(RECORDS FOR PROCESSING Opens)

-- ==== Sys2Proof/Laws/Lifecycle.lean ====
section
/-! SUPPORT. The laws of the lifecycle operations on a free bus. -/
namespace Sys2Proof.Machine

/-- The state after the first action of RESET. -/
def State.afterResetAction (s : State) : State :=
  if s.hasRst then s.rstPulse else (s.sent [(0x01#8, [])]).delay 120

/-- The state after RESET. -/
def State.afterReset (s : State) : State :=
  State.setPstate .awake
    ((((((s.setPstate .uninit).afterResetAction).sent [(0x11#8, [])]).delay 120).sent resetFrames).withRegs
      (resetWork s.work) s.line s.freeCtr)

theorem resetAction_ready {s : State} (hs : s.BusReady) : resetAction s = .done s.afterResetAction := by
  unfold resetAction State.afterResetAction
  split
  · rfl
  · rw [sendCmd0, txn_ready _ _ hs]; rfl

theorem afterResetAction_busReady {s : State} (hs : s.BusReady) : s.afterResetAction.BusReady := by
  unfold State.afterResetAction
  split <;> exact hs

theorem afterResetAction_work (s : State) :
    s.afterResetAction.work = s.work ∧ s.afterResetAction.line = s.line ∧ s.afterResetAction.freeCtr = s.freeCtr := by
  unfold State.afterResetAction
  split <;> exact ⟨rfl, rfl, rfl⟩

/-- FILL of the whole panel. -/
theorem fill_panel {s : State} (hs : s.BusReady) :
    fill 0 0 Config.panelW Config.panelH Config.black (s.subFill 0 0 Config.panelW Config.panelH Config.black 3#2) =
      .done ((s.sent (windowedWrite 0 0 160 80 (List.replicate 12800 0x0000#16))).withRegs (resetWork s.work) s.line s.freeCtr) := by
  have hc : clip 0 0 160 80 = some (160, 80) := rfl
  have hf : fillFrames 0 0 160 80 Config.black = windowedWrite 0 0 160 80 (List.replicate 12800 0x0000#16) := by
    simp only [fillFrames, hc, Config.black]
  have hk : ∀ k, fillWork 0 0 160 80 k = { k with wc := 160#8, hc := 80#8, cnt := 0 } := fun k => by
    simp only [fillWork, hc]
  rw [fill_ready _ _ _ _ _ (by exact hs)]
  simp only [Config.panelW, Config.panelH, hf, hk]
  generalize windowedWrite 0 0 160 80 (List.replicate 12800 0x0000#16) = fs
  rfl

/-- RESET on a free bus. -/
theorem panelReset_ready {s : State} (hs : s.BusReady) : panelReset s = .done s.afterReset := by
  have e : resetAction (s.setPstate .uninit) = .done (s.setPstate .uninit).afterResetAction := resetAction_ready (by exact hs)
  have h1 : (s.setPstate .uninit).afterResetAction.BusReady := afterResetAction_busReady (by exact hs)
  have hw := afterResetAction_work (s.setPstate .uninit)
  simp only [panelReset, State.afterReset, e]
  generalize (s.setPstate .uninit).afterResetAction = a at h1 hw
  rw [Res.andThen_done, sendCmd0_ready _ h1, Res.map_done, Res.andThen_done, sendCmd1_ready _ _ (by exact h1), Res.andThen_done,
    sendCmd1_ready _ _ (by exact h1), Res.andThen_done, sendCmd0_ready _ (by exact h1), Res.andThen_done, fill_panel (by exact h1),
    Res.andThen_done, sendCmd0_ready _ (by exact h1), Res.map_done]
  congr 2
  rw [resetFrames, State.sent_append, State.sent_append]
  generalize windowedWrite 0 0 160 80 (List.replicate 12800 0x0000#16) = fs
  have hw1 : a.work = s.work := hw.1
  have hw2 : a.line = s.line := hw.2.1
  have hw3 : a.freeCtr = s.freeCtr := hw.2.2
  rw [← hw1, ← hw2, ← hw3, State.sent_cons (0x36#8, [0x68#8]) [(0x3A#8, [0x05#8]), (0x13#8, [])],
    State.sent_cons (0x3A#8, [0x05#8]) [(0x13#8, [])]]
  rfl

/-- BEGIN when the arbiter grants (44_lifecycle.md R243). -/
theorem beginAll_ready {s : State} (h1 : s.lock = false) (h2 : s.grants = none) :
    beginAll s = .done { s.pinCfg.busInit with begun := true }.afterReset :=
  panelReset_ready ⟨rfl, h1, h2⟩

/-- POWER on (44_lifecycle.md R246). -/
theorem power_on_ready {s : State} (hs : s.BusReady) :
    power true s = .done ((((s.sent [(0x11#8, [])]).delay 120).sent [(0x29#8, [])]).setPstate .awake) := by
  rw [power, if_pos rfl, sendCmd0_ready _ hs, Res.map_done, Res.andThen_done, sendCmd0_ready _ (by exact hs), Res.map_done]
  rfl

/-- POWER off (44_lifecycle.md R246). -/
theorem power_off_ready {s : State} (hs : s.BusReady) :
    power false s = .done (((s.sent [(0x28#8, []), (0x10#8, [])]).delay 120).setPstate .sleeping) := by
  rw [power, if_neg (by decide), sendCmd0_ready _ hs, Res.andThen_done, sendCmd0_ready _ (by exact hs), Res.map_done,
    ← State.sent_append]
  rfl

/-- FLIP (44_lifecycle.md R247). -/
theorem flip_ready (on : Bool) {s : State} (hs : s.BusReady) :
    flip on s = .done (s.sent [(0x36#8, [if on then 0xA8#8 else 0x68#8])]) := by
  cases on <;> exact txn_ready _ _ hs

/-- INVERSE (44_lifecycle.md R248). -/
theorem inverse_ready (on : Bool) {s : State} (hs : s.BusReady) :
    inverse on s = .done (s.sent [(if on then 0x21#8 else 0x20#8, [])]) := by
  cases on <;> exact txn_ready _ _ hs

end Sys2Proof.Machine
end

(RECORDS FOR PROCESSING Closes)

PROBLEM DETAILS:
Looking at the records above, which lines contain "panelH"? Copy those lines.

SOLVED PROBLEM:
    fill 0 0 Config.panelW Config.panelH Config.black (s.subFill 0 0 Config.panelW Config.panelH Config.black 3#2) =
  simp only [Config.panelW, Config.panelH, hf, hk]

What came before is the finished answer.